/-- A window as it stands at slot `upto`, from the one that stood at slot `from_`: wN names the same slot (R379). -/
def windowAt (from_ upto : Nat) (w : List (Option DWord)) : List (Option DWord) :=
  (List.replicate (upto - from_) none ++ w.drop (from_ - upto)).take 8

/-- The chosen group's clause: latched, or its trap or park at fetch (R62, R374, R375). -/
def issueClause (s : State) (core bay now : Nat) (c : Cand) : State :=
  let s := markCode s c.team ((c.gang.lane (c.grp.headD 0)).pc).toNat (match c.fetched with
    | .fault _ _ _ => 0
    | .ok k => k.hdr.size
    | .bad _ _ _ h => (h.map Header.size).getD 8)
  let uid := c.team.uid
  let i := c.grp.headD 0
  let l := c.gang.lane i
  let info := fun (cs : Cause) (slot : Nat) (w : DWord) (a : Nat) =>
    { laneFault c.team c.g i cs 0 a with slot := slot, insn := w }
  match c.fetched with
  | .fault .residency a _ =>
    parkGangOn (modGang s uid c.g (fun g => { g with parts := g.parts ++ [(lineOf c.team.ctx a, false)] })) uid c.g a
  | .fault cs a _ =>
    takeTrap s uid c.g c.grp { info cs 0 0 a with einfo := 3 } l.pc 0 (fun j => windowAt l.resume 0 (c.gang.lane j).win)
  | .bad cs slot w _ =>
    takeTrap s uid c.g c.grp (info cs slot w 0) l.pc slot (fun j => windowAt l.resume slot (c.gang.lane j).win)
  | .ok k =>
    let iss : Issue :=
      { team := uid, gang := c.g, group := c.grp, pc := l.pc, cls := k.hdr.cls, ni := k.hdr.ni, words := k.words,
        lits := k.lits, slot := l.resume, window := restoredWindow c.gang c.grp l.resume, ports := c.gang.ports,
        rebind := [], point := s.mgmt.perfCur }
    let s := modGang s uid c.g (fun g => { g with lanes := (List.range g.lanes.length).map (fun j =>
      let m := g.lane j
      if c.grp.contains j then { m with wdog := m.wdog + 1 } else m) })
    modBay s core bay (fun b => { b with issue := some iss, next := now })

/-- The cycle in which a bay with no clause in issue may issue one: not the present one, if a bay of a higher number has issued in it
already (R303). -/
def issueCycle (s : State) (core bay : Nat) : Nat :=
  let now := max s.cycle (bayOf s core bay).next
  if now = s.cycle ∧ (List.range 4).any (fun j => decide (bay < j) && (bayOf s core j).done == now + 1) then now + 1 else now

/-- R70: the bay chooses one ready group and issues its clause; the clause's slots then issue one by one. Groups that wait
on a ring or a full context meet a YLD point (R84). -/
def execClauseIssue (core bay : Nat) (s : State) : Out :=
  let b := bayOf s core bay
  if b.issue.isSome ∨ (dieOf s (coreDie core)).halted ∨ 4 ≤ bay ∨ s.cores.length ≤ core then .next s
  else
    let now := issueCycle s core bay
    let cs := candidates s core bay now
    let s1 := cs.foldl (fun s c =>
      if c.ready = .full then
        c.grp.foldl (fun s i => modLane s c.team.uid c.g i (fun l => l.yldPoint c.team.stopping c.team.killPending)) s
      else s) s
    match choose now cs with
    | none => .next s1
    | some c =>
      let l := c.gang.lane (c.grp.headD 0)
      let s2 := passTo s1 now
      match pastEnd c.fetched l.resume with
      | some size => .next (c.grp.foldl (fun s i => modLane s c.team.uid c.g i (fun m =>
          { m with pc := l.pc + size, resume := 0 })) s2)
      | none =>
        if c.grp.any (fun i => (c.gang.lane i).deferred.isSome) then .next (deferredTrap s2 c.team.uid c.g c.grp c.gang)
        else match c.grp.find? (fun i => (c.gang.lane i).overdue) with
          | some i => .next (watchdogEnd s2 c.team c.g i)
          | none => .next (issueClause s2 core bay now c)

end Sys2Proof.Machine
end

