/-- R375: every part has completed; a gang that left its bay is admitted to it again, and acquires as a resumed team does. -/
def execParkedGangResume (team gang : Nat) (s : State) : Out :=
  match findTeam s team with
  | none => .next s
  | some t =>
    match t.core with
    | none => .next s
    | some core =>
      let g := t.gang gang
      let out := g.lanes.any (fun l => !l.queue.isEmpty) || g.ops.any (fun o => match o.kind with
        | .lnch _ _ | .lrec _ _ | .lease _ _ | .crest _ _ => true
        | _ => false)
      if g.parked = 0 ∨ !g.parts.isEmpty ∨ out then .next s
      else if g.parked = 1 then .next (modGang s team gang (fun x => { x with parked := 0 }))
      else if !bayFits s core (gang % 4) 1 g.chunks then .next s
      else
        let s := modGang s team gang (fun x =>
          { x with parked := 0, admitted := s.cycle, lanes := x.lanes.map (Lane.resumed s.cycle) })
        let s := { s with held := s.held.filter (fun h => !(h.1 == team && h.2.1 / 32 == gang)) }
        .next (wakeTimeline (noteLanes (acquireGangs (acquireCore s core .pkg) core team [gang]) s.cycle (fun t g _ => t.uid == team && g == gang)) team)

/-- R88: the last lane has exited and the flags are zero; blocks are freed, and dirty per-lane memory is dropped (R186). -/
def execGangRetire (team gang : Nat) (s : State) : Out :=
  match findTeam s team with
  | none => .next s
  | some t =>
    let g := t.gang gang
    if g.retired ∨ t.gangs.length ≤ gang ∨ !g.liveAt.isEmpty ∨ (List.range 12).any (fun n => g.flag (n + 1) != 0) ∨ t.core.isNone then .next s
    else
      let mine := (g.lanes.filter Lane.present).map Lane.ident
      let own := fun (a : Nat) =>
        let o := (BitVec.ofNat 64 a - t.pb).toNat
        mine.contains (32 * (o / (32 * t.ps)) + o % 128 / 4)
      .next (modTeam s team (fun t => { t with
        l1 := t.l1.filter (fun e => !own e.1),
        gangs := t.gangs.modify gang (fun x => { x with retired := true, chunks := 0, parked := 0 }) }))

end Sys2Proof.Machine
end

****

▶ [Action item]: Give the number of lines in the entries above that contain the string "full", and nothing more.

▶ [Task solution]: 2